(EXTRACTED RECORDS Opens)

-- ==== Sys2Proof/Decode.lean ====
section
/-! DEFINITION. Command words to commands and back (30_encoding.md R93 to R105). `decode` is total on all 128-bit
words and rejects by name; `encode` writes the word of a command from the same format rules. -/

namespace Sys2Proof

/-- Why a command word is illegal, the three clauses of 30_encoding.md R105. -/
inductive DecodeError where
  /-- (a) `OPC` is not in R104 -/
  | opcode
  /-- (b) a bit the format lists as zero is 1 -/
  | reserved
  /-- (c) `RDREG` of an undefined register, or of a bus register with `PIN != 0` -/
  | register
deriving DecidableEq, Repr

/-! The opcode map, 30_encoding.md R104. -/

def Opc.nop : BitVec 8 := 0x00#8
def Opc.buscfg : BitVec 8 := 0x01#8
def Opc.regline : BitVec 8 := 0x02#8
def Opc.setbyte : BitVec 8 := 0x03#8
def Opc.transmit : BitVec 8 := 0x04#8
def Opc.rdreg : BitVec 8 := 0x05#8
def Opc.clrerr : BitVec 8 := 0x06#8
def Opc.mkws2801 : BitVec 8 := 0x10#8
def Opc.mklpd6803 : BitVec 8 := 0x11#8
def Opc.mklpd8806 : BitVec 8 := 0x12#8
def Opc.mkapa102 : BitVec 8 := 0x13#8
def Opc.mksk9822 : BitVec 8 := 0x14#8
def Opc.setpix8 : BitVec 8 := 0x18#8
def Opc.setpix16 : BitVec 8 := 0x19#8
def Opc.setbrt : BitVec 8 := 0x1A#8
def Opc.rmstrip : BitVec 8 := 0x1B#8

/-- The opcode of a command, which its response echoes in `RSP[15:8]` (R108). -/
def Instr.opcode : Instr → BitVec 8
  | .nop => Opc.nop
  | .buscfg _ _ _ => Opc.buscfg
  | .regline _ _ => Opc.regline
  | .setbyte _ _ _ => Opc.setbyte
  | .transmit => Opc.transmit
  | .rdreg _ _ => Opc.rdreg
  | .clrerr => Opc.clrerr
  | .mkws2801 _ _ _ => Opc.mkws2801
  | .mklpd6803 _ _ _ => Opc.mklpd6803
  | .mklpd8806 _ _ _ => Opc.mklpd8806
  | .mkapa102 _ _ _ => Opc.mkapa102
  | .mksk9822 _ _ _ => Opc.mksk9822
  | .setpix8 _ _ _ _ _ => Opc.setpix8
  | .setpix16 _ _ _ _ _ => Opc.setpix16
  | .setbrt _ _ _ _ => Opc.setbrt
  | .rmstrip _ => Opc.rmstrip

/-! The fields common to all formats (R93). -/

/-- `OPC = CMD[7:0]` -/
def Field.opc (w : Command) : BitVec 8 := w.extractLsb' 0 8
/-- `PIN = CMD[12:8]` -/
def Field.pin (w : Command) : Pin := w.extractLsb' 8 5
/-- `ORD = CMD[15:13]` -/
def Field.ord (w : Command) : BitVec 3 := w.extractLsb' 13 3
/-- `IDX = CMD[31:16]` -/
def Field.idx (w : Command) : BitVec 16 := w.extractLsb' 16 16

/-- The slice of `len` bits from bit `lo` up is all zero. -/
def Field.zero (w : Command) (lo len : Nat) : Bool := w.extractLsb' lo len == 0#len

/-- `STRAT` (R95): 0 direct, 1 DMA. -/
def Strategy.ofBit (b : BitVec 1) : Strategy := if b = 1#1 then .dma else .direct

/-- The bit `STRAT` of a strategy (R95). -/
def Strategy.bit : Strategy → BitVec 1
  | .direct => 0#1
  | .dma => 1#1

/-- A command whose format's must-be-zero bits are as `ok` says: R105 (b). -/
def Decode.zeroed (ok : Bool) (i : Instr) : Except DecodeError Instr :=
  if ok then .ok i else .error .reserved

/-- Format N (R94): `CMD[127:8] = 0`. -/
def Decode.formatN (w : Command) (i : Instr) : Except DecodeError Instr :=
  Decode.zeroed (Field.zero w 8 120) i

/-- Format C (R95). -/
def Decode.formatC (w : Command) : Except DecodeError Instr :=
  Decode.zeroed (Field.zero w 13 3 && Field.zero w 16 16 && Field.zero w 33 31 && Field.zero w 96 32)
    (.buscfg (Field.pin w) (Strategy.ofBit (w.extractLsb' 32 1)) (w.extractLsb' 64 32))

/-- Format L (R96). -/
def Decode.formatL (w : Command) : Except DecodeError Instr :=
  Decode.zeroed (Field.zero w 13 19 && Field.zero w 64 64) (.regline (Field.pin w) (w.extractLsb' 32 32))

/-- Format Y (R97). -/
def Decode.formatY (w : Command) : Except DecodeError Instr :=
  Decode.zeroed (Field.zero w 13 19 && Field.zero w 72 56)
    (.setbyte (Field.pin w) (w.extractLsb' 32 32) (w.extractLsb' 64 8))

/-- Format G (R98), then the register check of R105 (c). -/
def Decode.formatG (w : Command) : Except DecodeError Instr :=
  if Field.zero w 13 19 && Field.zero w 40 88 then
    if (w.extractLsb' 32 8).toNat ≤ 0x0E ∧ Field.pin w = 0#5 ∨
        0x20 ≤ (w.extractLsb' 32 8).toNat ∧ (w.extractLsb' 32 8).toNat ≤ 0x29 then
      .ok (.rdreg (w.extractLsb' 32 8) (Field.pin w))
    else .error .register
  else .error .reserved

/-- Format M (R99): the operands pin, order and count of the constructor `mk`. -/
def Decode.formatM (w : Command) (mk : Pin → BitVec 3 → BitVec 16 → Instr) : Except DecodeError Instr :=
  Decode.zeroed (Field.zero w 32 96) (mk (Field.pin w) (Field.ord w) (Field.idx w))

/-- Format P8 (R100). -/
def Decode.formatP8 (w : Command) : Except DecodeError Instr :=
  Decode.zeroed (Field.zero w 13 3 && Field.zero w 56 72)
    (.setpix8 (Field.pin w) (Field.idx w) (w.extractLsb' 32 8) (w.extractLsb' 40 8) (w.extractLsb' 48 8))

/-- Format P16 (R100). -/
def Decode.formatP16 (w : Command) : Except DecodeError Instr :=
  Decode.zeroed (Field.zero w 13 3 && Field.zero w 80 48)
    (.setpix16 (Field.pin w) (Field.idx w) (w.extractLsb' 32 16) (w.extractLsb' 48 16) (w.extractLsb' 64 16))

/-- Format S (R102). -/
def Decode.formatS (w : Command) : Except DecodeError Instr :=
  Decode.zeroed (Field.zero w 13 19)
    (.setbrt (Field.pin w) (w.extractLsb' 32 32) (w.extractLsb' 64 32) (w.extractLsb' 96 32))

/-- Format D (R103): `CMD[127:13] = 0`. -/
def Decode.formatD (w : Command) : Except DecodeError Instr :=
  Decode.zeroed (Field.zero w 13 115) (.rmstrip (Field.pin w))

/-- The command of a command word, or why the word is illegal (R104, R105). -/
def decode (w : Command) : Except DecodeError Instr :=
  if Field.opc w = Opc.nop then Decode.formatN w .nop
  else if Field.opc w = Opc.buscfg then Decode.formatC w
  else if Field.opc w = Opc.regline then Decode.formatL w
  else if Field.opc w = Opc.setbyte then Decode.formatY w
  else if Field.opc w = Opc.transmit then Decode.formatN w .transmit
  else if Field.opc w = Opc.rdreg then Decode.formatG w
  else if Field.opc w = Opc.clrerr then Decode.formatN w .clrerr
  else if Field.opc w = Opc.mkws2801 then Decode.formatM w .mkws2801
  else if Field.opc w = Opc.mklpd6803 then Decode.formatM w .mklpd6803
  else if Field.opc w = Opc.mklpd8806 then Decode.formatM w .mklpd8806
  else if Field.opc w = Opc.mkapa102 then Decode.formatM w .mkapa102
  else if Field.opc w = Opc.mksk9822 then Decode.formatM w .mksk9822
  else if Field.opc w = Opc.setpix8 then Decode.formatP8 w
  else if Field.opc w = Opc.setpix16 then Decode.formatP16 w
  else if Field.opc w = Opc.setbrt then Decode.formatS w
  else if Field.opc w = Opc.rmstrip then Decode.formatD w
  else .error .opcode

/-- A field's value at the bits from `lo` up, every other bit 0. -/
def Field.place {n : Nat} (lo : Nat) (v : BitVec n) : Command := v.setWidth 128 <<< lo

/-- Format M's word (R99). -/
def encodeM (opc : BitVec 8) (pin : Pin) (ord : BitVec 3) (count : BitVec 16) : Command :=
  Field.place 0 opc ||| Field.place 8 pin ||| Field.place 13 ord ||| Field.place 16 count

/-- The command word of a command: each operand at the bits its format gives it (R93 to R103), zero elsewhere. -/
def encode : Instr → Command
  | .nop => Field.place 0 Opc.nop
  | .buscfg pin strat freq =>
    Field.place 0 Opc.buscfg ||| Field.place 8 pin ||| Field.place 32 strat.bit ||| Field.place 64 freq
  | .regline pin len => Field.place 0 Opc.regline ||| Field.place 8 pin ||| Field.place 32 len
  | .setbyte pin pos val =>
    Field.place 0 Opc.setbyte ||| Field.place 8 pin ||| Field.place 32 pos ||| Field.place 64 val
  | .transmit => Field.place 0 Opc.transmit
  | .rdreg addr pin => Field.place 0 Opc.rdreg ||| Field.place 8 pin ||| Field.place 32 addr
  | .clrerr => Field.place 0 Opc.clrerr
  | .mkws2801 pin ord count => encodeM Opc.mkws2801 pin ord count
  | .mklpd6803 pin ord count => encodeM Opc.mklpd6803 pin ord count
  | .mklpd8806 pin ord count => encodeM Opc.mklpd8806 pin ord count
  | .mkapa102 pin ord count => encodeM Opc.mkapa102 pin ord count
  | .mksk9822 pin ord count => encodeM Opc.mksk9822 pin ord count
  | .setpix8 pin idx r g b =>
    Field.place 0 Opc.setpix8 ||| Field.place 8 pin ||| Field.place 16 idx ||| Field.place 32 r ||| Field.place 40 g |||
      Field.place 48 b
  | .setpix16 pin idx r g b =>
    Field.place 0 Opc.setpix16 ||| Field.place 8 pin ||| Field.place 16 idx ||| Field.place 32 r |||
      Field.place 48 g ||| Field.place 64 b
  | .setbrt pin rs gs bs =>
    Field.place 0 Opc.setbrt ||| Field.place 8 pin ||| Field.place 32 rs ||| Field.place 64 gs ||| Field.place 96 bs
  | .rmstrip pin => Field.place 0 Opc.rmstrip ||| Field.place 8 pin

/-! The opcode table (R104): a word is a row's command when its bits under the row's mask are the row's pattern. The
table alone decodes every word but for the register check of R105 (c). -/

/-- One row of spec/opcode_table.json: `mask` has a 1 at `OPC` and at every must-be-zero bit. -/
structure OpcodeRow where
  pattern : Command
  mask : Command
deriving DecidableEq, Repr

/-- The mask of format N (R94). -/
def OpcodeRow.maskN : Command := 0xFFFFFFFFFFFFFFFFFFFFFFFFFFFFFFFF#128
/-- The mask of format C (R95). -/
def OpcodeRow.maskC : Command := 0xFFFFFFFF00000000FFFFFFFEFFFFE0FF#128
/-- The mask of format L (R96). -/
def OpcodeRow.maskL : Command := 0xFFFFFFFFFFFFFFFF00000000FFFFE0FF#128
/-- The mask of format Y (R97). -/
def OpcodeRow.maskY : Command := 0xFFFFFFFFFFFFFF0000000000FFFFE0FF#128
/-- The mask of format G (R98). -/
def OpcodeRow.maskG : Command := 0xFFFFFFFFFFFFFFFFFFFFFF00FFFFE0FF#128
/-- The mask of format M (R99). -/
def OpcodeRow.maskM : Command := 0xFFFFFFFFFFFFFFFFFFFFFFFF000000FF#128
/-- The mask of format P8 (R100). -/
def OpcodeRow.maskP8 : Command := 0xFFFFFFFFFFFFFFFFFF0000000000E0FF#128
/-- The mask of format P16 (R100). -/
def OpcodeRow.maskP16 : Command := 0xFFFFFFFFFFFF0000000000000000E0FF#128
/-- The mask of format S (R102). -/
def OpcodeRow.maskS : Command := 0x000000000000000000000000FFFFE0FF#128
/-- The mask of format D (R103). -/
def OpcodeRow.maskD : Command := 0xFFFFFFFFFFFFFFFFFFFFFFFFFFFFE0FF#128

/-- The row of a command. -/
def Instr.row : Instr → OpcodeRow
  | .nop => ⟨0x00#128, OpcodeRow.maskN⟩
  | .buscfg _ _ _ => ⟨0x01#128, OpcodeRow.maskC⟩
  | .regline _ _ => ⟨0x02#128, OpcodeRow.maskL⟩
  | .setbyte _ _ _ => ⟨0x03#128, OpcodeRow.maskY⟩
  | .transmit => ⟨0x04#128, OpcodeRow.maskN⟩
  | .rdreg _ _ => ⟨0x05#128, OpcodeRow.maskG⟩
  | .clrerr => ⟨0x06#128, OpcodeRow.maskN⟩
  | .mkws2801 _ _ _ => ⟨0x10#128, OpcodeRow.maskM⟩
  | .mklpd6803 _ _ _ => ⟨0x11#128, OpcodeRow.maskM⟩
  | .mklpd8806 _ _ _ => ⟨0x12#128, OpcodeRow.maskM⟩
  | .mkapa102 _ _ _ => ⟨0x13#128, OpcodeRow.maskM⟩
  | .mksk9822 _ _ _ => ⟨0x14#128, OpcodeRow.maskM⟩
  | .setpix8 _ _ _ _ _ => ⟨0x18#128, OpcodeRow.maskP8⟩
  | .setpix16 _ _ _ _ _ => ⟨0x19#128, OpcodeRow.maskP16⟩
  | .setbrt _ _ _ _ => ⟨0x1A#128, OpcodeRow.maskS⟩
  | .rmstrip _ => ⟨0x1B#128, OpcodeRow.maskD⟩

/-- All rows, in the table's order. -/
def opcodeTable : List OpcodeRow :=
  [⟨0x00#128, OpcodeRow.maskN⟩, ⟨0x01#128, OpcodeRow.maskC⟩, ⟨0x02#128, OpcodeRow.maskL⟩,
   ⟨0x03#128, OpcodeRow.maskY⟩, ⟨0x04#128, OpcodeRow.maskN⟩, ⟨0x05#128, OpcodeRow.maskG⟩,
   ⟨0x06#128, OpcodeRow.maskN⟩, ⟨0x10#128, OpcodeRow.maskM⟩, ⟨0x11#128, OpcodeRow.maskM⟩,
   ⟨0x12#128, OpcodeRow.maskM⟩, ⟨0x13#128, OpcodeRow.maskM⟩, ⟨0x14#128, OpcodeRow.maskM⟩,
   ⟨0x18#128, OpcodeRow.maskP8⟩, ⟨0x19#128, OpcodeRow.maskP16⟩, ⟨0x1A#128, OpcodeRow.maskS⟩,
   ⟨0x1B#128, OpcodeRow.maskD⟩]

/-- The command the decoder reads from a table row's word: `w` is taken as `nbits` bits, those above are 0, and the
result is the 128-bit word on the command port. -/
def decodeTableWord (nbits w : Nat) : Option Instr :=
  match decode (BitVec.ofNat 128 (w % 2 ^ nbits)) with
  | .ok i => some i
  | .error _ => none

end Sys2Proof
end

(EXTRACTED RECORDS Closes)

* _PROBLEM TO WORK ON_
Each line of the listing above that contains the word "reserved" is to be copied.

* _TASK SOLUTION_
  | reserved
  if ok then .ok i else .error .reserved
  else .error .reserved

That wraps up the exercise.